On 17 June, Azam Shah and his battalion reached Mania near Dholpur. After this intelligence reached him, Bahadur Shah I reached Jajau and camped four miles from the city on 18 June. Taking advice from astrologers, he decided to strike on 20 June.

To collect water, on 20 June, Bidar Bakht and his men headed towards Jajau without knowing that Bahadur Shah was camped there. He came across a village where he found a flowing stream of water. To inform Azam Shah, he sent his messenger, Iradat Khan, to him with the message. When he returned, he informed Bidar Bakht that he had seen Bahadur Shah's advance tents. Khan Alam Dakhvini and Munavvar Khan, who were in charge of the central wing of the troops, were dispatched to attack the tents. Azim-ush-Shan's 500 elephants failed to mount a resistance against the invading forces. The attackers looted the tents and then set them on fire.

Unable to put up a strong fight, Azim-ush-Shan wrote to Bahadur Shah for reinforcements. He responded by sending Munim Khan and Jahandar Shah. Meanwhile, Zulfikar Khan, who was in charge of the left wing of Azam Shah's army, advised him to wait until the next day to start a full-fledged battle. However, Shah paid no heed. Seeing 50,000 horsemen approaching, Iradat Khan informed Azam Shah about their advance. In reply, he said that he was "coming to his son".
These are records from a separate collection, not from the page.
/-! ### Head Link Receiver -/

/-- R2, R3, R16: a row that is the passing frame of a record: not received while RESET_N is asserted, counted and discarded in
HUNT, delivered in SYNC with the bad run at 0. That such a row can arrive in HUNT is log entry 8; that RESET_N is a flag which
these rows find is log entry 3. TABLE_STATE, SET_PROTECT and RESET bring the input lines to the levels they carry under RESET_N,
in HUNT and in SYNC too, where a REC_READY that has risen starts the oldest frame (State.atLines, log entry 2). The rows of
bytes: not received while RESET_N is asserted; in HUNT the second passing frame in a row moves the link to SYNC, and a failing
frame returns the good run to 0. At the end of each row the interpreter answers a finished read and goes on with its queue
(R186, settleRead, log entry 26). -/
def Obligations.FramesUnderTheLinkState : Prop :=
  (∀ (i : Instr) (r : Record) (o : Option Lines) (s : State), recordOf i = some (r, o) →
    let u := s.atLines o
    (s.pins.resetHeld = true → exec i s = .next u.settleRead) ∧
    (s.pins.resetHeld = false → s.hlr.link = .hunt → s.hlr.goodRun = 0 →
      exec i s = .next (State.settleRead { u with hlr := { s.hlr with goodRun := 1 } })) ∧
    (s.pins.resetHeld = false → s.hlr.link = .hunt → s.hlr.goodRun ≠ 0 →
      exec i s = .next (State.settleRead { u with hlr := { s.hlr with link := .sync, goodRun := 0, badRun := 0 } })) ∧
    (s.listens → exec i s = .next (State.deliver { u with hlr := { s.hlr with badRun := 0 } } r).settleRead)) ∧
  (∀ (bytes : List Byte) (s : State),
    (s.pins.resetHeld = true →
      exec (.frameCheckFail bytes) s = .next s.settleRead ∧ exec (.huntFrame bytes) s = .next s.settleRead ∧
        exec (.frameRefused bytes) s = .next s.settleRead) ∧
    (s.pins.resetHeld = false → s.hlr.link = .hunt →
      ((checkFrame bytes).isSome = true → s.hlr.goodRun = 0 →
        exec (.huntFrame bytes) s = .next (State.settleRead { s with hlr := { s.hlr with goodRun := 1 } })) ∧
      ((checkFrame bytes).isSome = true → s.hlr.goodRun ≠ 0 →
        exec (.huntFrame bytes) s = .next
          (State.settleRead { s with hlr := { s.hlr with link := .sync, goodRun := 0, badRun := 0 } })) ∧
      (checkFrame bytes = none →
        exec (.frameCheckFail bytes) s = .next (State.settleRead { s with hlr := { s.hlr with goodRun := 0 } }))))

/-- R3, R5, R7: in SYNC a frame that passes the check returns the bad run to 0 and goes to classification, which delivers it or
refuses it with FRAME_REJECT and counts it. That a FRAME_REFUSED row whose bytes classify delivers the record is log entry 9. R4:
a failing frame raises LINK_CRC, and the fourth in a row also loses the link and asks for a resync. -/
def Obligations.FramesInSync : Prop :=
  (∀ (bytes : List Byte) (kind : Byte) (payload : List Byte) (s : State), s.listens →
    checkFrame bytes = some (kind, payload) →
    (∀ r, classify s.variant kind payload = some r →
      exec (.frameRefused bytes) s = .next (State.deliver { s with hlr := { s.hlr with badRun := 0 } } r).settleRead) ∧
    (classify s.variant kind payload = none →
      exec (.frameRefused bytes) s = .next
        (State.settleRead
          { s with
            hlr :=
              { s.hlr with badRun := 0, rejected := if s.hlr.rejected < 65535 then s.hlr.rejected + 1 else s.hlr.rejected }
            flags := s.flags ||| Event.frameReject.bit }))) ∧
  ∀ (bytes : List Byte) (s : State), s.listens → checkFrame bytes = none →
    (s.hlr.badRun < 3 → exec (.frameCheckFail bytes) s = .next
      (State.settleRead
        { s with hlr := { s.hlr with badRun := s.hlr.badRun + 1 }, flags := s.flags ||| Event.linkCrc.bit })) ∧
    (3 ≤ s.hlr.badRun → exec (.frameCheckFail bytes) s = .next
      (State.askResync
        { s with
          hlr := { s.hlr with link := .hunt, goodRun := 0, badRun := 0 }
          flags := s.flags ||| Event.linkCrc.bit ||| Event.linkLost.bit } .linkLost).settleRead)

/-- R1: the check is the CRC-16 with generator 1021h from FFFFh, and bytes pass it exactly when they are a kind, a length, as
many payload bytes, the check of these and idle fill. R5, R6: a frame that passes is refused in exactly the cases listed, and
otherwise classified as the record of section 11.1 that its bytes spell, the two spare bits of an ECHO disregarded (R203). The
frame that the encoder writes for a well-formed record passes the check, is classified as that record, and acts on a P4C as the
record itself does; that a FRAME_REFUSED row which carries it acts as the record's own row, for the rows that sample no line, is
log entry 9. -/
def Obligations.FramesOfRecordsRoundTrip : Prop :=
  (crc16 [] = 0xFFFF#16 ∧ crc16 [0x00] = 0xE1F0#16 ∧
    crc16 [0x31, 0x32, 0x33, 0x34, 0x35, 0x36, 0x37, 0x38, 0x39] = 0x29B1#16 ∧
    ∀ (bs : List Byte) (b : Byte),
      let shift (c : BitVec 16) : BitVec 16 := if c.getLsbD 15 then (c <<< 1) ^^^ 0x1021#16 else c <<< 1
      crc16 (bs ++ [b]) = shift^[8] (crc16 bs ^^^ (b.setWidth 16 <<< 8))) ∧
  (∀ (bytes : List Byte) (kind : Byte) (payload : List Byte),
    let body := kind :: (beBytes 2 payload.length ++ payload)
    checkFrame bytes = some (kind, payload) ↔
      payload.length < 2 ^ 16 ∧ ∃ fill : List Byte, bytes = body ++ beBytes 2 (crc16 body).toNat ++ fill) ∧
  (∀ (v : Variant) (kind : Byte) (payload : List Byte),
    let k := kind.toNat
    let n := payload.length
    let field (i : Nat) : Nat := (payload.getD i 0).toNat
    let noKind := k < 1 ∨ 6 < k
    let wrongLength := k = 1 ∧ n ≠ 11 ∨ k = 2 ∧ n ≠ 8 ∨ k = 3 ∧ n ≠ 5 ∨ k = 4 ∧ n ≠ 4
    let noChannel := k = 4 ∧ n = 4 ∧ field 0 ≠ 1 ∧ field 0 ≠ 2
    let noCommand := k = 6 ∧ (n < 2 ∨ 1026 < n)
    let badTile :=
      n < 5 ∨ 2 < field 2 ∨ field 3 < 1 ∨ 32 < field 3 ∨ field 4 < 1 ∨ 64 < field 4 ∨
        n ≠ 5 + if field 2 = 0 then 3 * (field 3 * field 4) else 0
    (classify v kind payload = none ↔ noKind ∨ wrongLength ∨ noChannel ∨ noCommand ∨ k = 5 ∧ (v = .p4m ∨ badTile)) ∧
    ∀ r : Record, classify v kind payload = some r →
      r.wellFormed = true ∧ r.kind = kind ∧ (k ≠ 2 → r.payload = payload) ∧
        (k = 2 → r.payload = payload.take 7 ++ [payload.getD 7 0 &&& 0xFC#8])) ∧
  (∀ (t : Timestamp) (mirror azimuth : RawCount),
    (Record.fire t mirror azimuth).payload = beBytes 5 t.toNat ++ beBytes 3 mirror.toNat ++ beBytes 3 azimuth.toNat) ∧
  (∀ (t : Timestamp) (amplitude : BitVec 12) (width : BitVec 10),
    (Record.echo t amplitude width).payload =
      beBytes 5 t.toNat ++ beBytes 3 (amplitude.toNat * 2 ^ 12 + width.toNat * 2 ^ 2)) ∧
  (∀ t : Timestamp, (Record.tick t).payload = beBytes 5 t.toNat) ∧
  (∀ raw : RawCount,
    (Record.index .mirror raw).payload = 0x01#8 :: beBytes 3 raw.toNat ∧
      (Record.index .azimuth raw).payload = 0x02#8 :: beBytes 3 raw.toNat) ∧
  (∀ (number : BitVec 16) (status : TileStatus) (cols rows : Byte) (cells : List Rgb),
    (Record.tile number status cols rows cells).payload =
      beBytes 2 number.toNat ++ [match status with | .ok => 0x00#8 | .failed => 0x01#8 | .busy => 0x02#8, cols, rows] ++
        cells.flatMap fun c => [c.r, c.g, c.b]) ∧
  (∀ c : Command, (Record.cmd c).payload = c.tag :: c.code :: c.args) ∧
  ∀ (r : Record) (fill : List Byte), r.wellFormed = true →
    checkFrame (encodeFrame r ++ fill) = some (r.kind, r.payload) ∧
    classify .p4c r.kind r.payload = some r ∧
    ∀ s : State, s.variant = .p4c →
      s.receiveBytes (encodeFrame r ++ fill) = s.receiveRecord r ∧
      ∀ i : Instr, recordOf i = some (r, none) → exec (.frameRefused (encodeFrame r ++ fill)) s = exec i s

/-! ### Stream time -/

/-- R8, R10, R11: lead and lag decide the outcome of a comparison with stream time. -/
def Obligations.LeadAndLagDecideTheComparison : Prop :=
  ∀ (now t : Timestamp) (slack : Nat), slack ≤ 4095 →
    compareTime none slack t = .advance ∧
    (compareTime (some now) slack t = .same ↔ (t - now).toNat = 0) ∧
    (compareTime (some now) slack t = .advance ↔ 1 ≤ (t - now).toNat ∧ (t - now).toNat ≤ 2 ^ 39 - 1) ∧
    (compareTime (some now) slack t = .late ↔ 1 ≤ (now - t).toNat ∧ (now - t).toNat ≤ slack) ∧
    (compareTime (some now) slack t = .jump ↔ slack + 1 ≤ (now - t).toNat ∧ (now - t).toNat ≤ 2 ^ 39)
Bidar Bakht found it difficult to mobilise all of his men to fight since they were "scattered to plunder camp". The attacking force started raining arrows on them and discharging rockets at them. Khan Alam Dakhini charged Bahadur Shah's army with three hundred soldiers. He threw a spear towards Azim-ush-Shan seated in the howdah of the elephant. It missed him and instead hit his attendant, Jalal Khan. Dakhini was killed by an arrow as he attempted to jump on the prince's howdah. Jalal Khan boarded a separate elephant, and after he inflicted an injury on Munavvar Khan, Munavvar Khan's soldiers fled. This exposed the wing of Prince Wala-Jah. Seeing this, Amanullah Khan, who was in charge of a separate wing, hastened to render assistance. But his elephant was set on fire, and his troops fled, thinking that their leader was dead. This made Wala-Jah retreat from the battle.
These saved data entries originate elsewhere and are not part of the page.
-- ==== Sys2Proof/Laws/Rows.lean ====
section
/-! SUPPORT. The path of a frame to its record, and of a row to its meaning. -/

namespace Sys2Proof.Machine

variable (s : State)

/-- A failing frame in SYNC changes the link state, and at its loss what a resync changes (R4). -/
@[simp] theorem State.syncFail_frame :
    (s.syncFail).variant = s.variant ∧ (s.syncFail).pins = s.pins ∧ (s.syncFail).params = s.params ∧
    (s.syncFail).ant = s.ant ∧ (s.syncFail).ptf = s.ptf ∧
    (s.syncFail).pending = s.pending := by
  unfold State.syncFail; dsimp only; split <;> simp

/-- A failing frame changes the link state, and at its loss what a resync changes (R2, R4). -/
@[simp] theorem State.frameFails_frame :
    (s.frameFails).variant = s.variant ∧ (s.frameFails).pins = s.pins ∧ (s.frameFails).params = s.params ∧
    (s.frameFails).ant = s.ant ∧ (s.frameFails).ptf = s.ptf ∧
    (s.frameFails).pending = s.pending := by
  unfold State.frameFails; split <;> simp

/-! ### Equations -/

/-- R16: with RESET_N asserted nothing is received. -/
theorem State.received_of_held (k : State → State) (h : s.pins.resetHeld = true) : s.received k = s := by
  simp [State.received, h]

/-- R2, R3: the three ways of a frame that passes the check. -/
theorem State.receiveRecord_cases (r : Record) :
    (s.pins.resetHeld = true ∧ s.receiveRecord r = s) ∨
      (s.pins.resetHeld = false ∧ s.hlr.link = .hunt ∧ s.receiveRecord r = s.onHlr Hlr.huntPass) ∨
      (s.listens ∧ s.receiveRecord r = s.passed.deliver r) := by
  unfold State.receiveRecord State.received State.framePasses State.listens
  cases hh : s.pins.resetHeld <;> cases hl : s.hlr.link <;> simp [State.passed, State.onHlr, hl]

/-- R3: a record delivered to a listening part. -/
theorem State.receiveRecord_of_listens (r : Record) (h : s.listens) : s.receiveRecord r = s.passed.deliver r := by
  rcases s.receiveRecord_cases r with ⟨h1, _⟩ | ⟨_, h1, _⟩ | ⟨_, h2⟩
  · rw [h.1] at h1; cases h1
  · rw [h.2] at h1; cases h1
  · exact h2

/-- R1 to R3: the ways of the bytes between two delimiters. -/
theorem State.receiveBytes_cases (bytes : List Byte) :
    (s.pins.resetHeld = true ∧ s.receiveBytes bytes = s) ∨
      (s.pins.resetHeld = false ∧ checkFrame bytes = none ∧ s.receiveBytes bytes = s.frameFails) ∨
      (s.pins.resetHeld = false ∧ s.hlr.link = .hunt ∧ (checkFrame bytes).isSome = true ∧
        s.receiveBytes bytes = s.onHlr Hlr.huntPass) ∨
      (s.listens ∧ ∃ kind payload, checkFrame bytes = some (kind, payload) ∧
        s.receiveBytes bytes = s.passed.classified kind payload) := by
  unfold State.receiveBytes State.received State.framePasses State.listens
  cases hh : s.pins.resetHeld <;> cases hc : checkFrame bytes <;> cases hl : s.hlr.link <;>
    simp [State.passed, State.onHlr, hl]
  exact ⟨_, _, rfl, rfl⟩

/-- The record state is the state with its bad run at 0. -/
@[simp] theorem State.passed_frame :
    s.passed.variant = s.variant ∧ s.passed.pins = s.pins ∧ s.passed.params = s.params ∧ s.passed.ant = s.ant ∧
      s.passed.emq = s.emq ∧ s.passed.eca = s.eca ∧ s.passed.ptf = s.ptf ∧ s.passed.tbs = s.tbs ∧
      s.passed.exu = s.exu ∧ s.passed.tru = s.tru ∧ s.passed.rlf = s.rlf ∧ s.passed.flags = s.flags ∧
      s.passed.cmi = s.cmi ∧ s.passed.freeCount = s.freeCount ∧ s.passed.pending = s.pending ∧
      s.passed.hlr = { s.hlr with badRun := 0 } := by
  simp [State.passed]

/-- R184: a command of at most 1024 argument bytes, taken at once by a listening part. -/
theorem State.receiveCommand_of_takes (tag code : Byte) (args : List Byte) (h : s.takes) (hl : args.length ≤ maxArgs) :
    s.receiveCommand tag code args = s.passed.takeCommand { tag := tag, code := code, args := args } := by
  unfold State.receiveCommand
  rw [s.receiveRecord_of_listens _ h.1]
  simp [State.deliver, State.deliverCmd, hl, State.deliverCommand, h.2.1, h.2.2]

/-! ### The input lines -/

/-- What sampling the input lines does: their levels, and a departure that begins at a rise of REC_READY (R176). -/
theorem State.withLines_eq (l : Lines) :
    s.withLines l =
      { s with
        pins := { s.pins with calEn := l.calEn, recReady := l.recReady }
        rlf :=
          { s.rlf with
            departing := s.rlf.departing || (l.recReady && !s.pins.recReady && !s.rlf.buffer.isEmpty) } } := by
  rcases l with ⟨a, b⟩
  simp only [State.withLines, State.onPins, State.tryDepart, State.onRlf]
  cases b <;> cases h : s.pins.recReady <;> simp

/-- Sampling the lines leaves a part that listens listening. -/
theorem State.listens_atLines (o : Option Lines) (h : s.listens) : (s.atLines o).listens := by
  cases o <;> simpa [State.atLines, State.listens, State.withLines_eq] using h

/-- Sampling the lines leaves a command to be taken at once. -/
theorem State.takes_withLines (l : Lines) (h : s.takes) : (s.withLines l).takes := by
  simpa [State.takes, State.listens, State.quiet, State.withLines_eq] using h

/-- A row that is the passing frame of a record receives that record. -/
theorem exec_of_recordOf {i : Instr} {r : Record} {o : Option Lines} (h : recordOf i = some (r, o)) :
    exec i s = .next ((s.atLines o).receiveRecord r).settleRead := by
  cases i <;> simp only [recordOf, reduceCtorEq, Option.some.injEq, Prod.mk.injEq] at h <;> obtain ⟨rfl, rfl⟩ := h <;> rfl

/-- Every meaning answers a next state (the spec stops the part nowhere). -/
theorem exec_next (i : Instr) (s : State) : ∃ t, exec i s = .next t := by
  cases i <;> exact ⟨_, rfl⟩

/-- A quiet interpreter that takes a command is quiet after it, or in a read with a fetch to make: nothing is left to settle. -/
theorem State.settleRead_takeCommand (c : Command) (h : s.quiet) : (s.takeCommand c).settleRead = s.takeCommand c := by
  rcases s.takeCommand_cases c with ⟨r, hr, _, e⟩ | ⟨x, _, _, e⟩ | ⟨_, e⟩
  · rw [e]; exact State.settleRead_of_reading _ rfl (by have := readRequest_ok s hr; omega)
  · rw [e]; apply State.settleRead_of_none <;> simp [State.refuse, h.1, h.2]
  · have hc : s.cmi = { reading := none, queue := [] } := by
      cases hc : s.cmi; have := h.1; have := h.2; simp_all
    have : ((replyTo c s).send c).cmi = { reading := none, queue := [] } := by
      rw [(Reply.send_frame _ _).2.2.2.2.2.2.2.2.2.2.2.2.1]
      refine replyTo_cases s c (fun x => x.state.cmi = _) ?_ ?_ ?_ ?_ ?_ ?_ ?_ ?_ ?_ ?_ ?_ ?_ ?_ ?_ ?_ ?_ ?_ ?_ ?_ ?_
      case refine_8 =>
        unfold cmdTableCommit Reply.ofLength State.commitTable State.takeCommit
        dsimp only
        repeat' split
        all_goals simp [State.accept, State.refuse, hc, State.generationSwitch_cmi_of_none]
      case refine_13 =>
        unfold cmdStop Reply.ofLength
        repeat' split
        all_goals simp [State.accept, State.refuse, hc, State.enterStopped_cmi_of_none]
      case refine_14 =>
        unfold cmdResync Reply.ofLength
        split <;> simp [State.accept, State.refuse, hc, State.doResync_cmi_of_none]
      case refine_19 =>
        unfold cmdReset Reply.ofLength
        split <;> simp [State.accept, State.refuse, hc, State.softReset, Cmi.initial]
      all_goals simp [State.refuse, hc]
    rw [e]; apply State.settleRead_of_none <;> rw [this]

/-- R184: the row of a command that is taken at once. -/
theorem exec_of_takes {i : Instr} {c : Command} {o : Option Lines} (h : recordOf i = some (.cmd c, o)) (ht : s.takes)
    (hl : c.args.length ≤ maxArgs) : exec i s = .next ((s.atLines o).passed.takeCommand c) := by
  have hq : (s.atLines o).takes := by cases o with
    | none => exact ht
    | some l => exact s.takes_withLines l ht
  rw [exec_of_recordOf s h, State.receiveRecord_of_listens _ _ hq.1]
  simp only [State.deliver, State.deliverCmd, hl, if_true]
  have hp : (s.atLines o).passed.quiet := hq.2
  have : (s.atLines o).passed.deliverCommand c = (s.atLines o).passed.takeCommand c := by
    simp [State.deliverCommand, hq.2.1, hq.2.2]
  rw [this, State.settleRead_takeCommand _ _ hp]

end Sys2Proof.Machine
end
After this confrontation, Bahadur Shah's Rajput chiefs attacked Zulfikar Khan. Though Khan's army was successful in repelling them, he was wounded in the leg. As Azim-ush-Shan's entire army charged Khan, he fled the battle. Khan was followed by Jai Singh Kchwa, who fled from Bidar Bakht's left wing. Even after the death of most of his commanders and soldiers and his two sons, Bidar Bakht and Ali Tabar, Azam Shah himself charged the enemy on his elephant. Court historian Kamraj, in Ibratnama, wrote that he was wounded "several times by arrows, but he paid no heed to the wounds". He was ultimately killed by a musket ball which struck him on his forehead, according to Mughal sources, it was Isa Khan Main, a zamindar who belonged to the Lakhi Jangal of Subah Lahore and was at the point of time serving with the troops of Prince Muizz-ud-din had killed Azam Shah.Sikh accounts state that Guru Gobind Singh killed Azam Shah with an arrow.

As soon as Bahadur Shah learned of his brother's death, he sent men to retrieve the corpse. They were attacked by Wala-Jah, but Wala-Jah fainted and died. Around 8 o'clock in the evening, Bahadur Shah's aide, Rustam Dil Khan, mounted the dead prince's elephant, beheaded the prince, and made his way to Bahadur Shah. However, instead of praises, he received reproaches for his action. His elephant was followed by two other elephants; the first one contained the dead body of Ali Tabar, the other one carried the dead prince's women, who were assured protection by Bahadur Shah.

== Aftermath ==
The Ibratnama estimates that 12,000 horsemen of Azam Shah lay dead on the battlefield. It further estimates that at least 10,000 infantry soldiers from both sides were dead. Khan Zaman and Khan Alam Dakhini's bodies were sent to Gwalior for burial. Ram Singh Hada and Rao Dalpat Bundela's bodies were sent to Nurabad for cremation. Azam Shah and his three dead sons were buried at Humayun's Tomb in Delhi.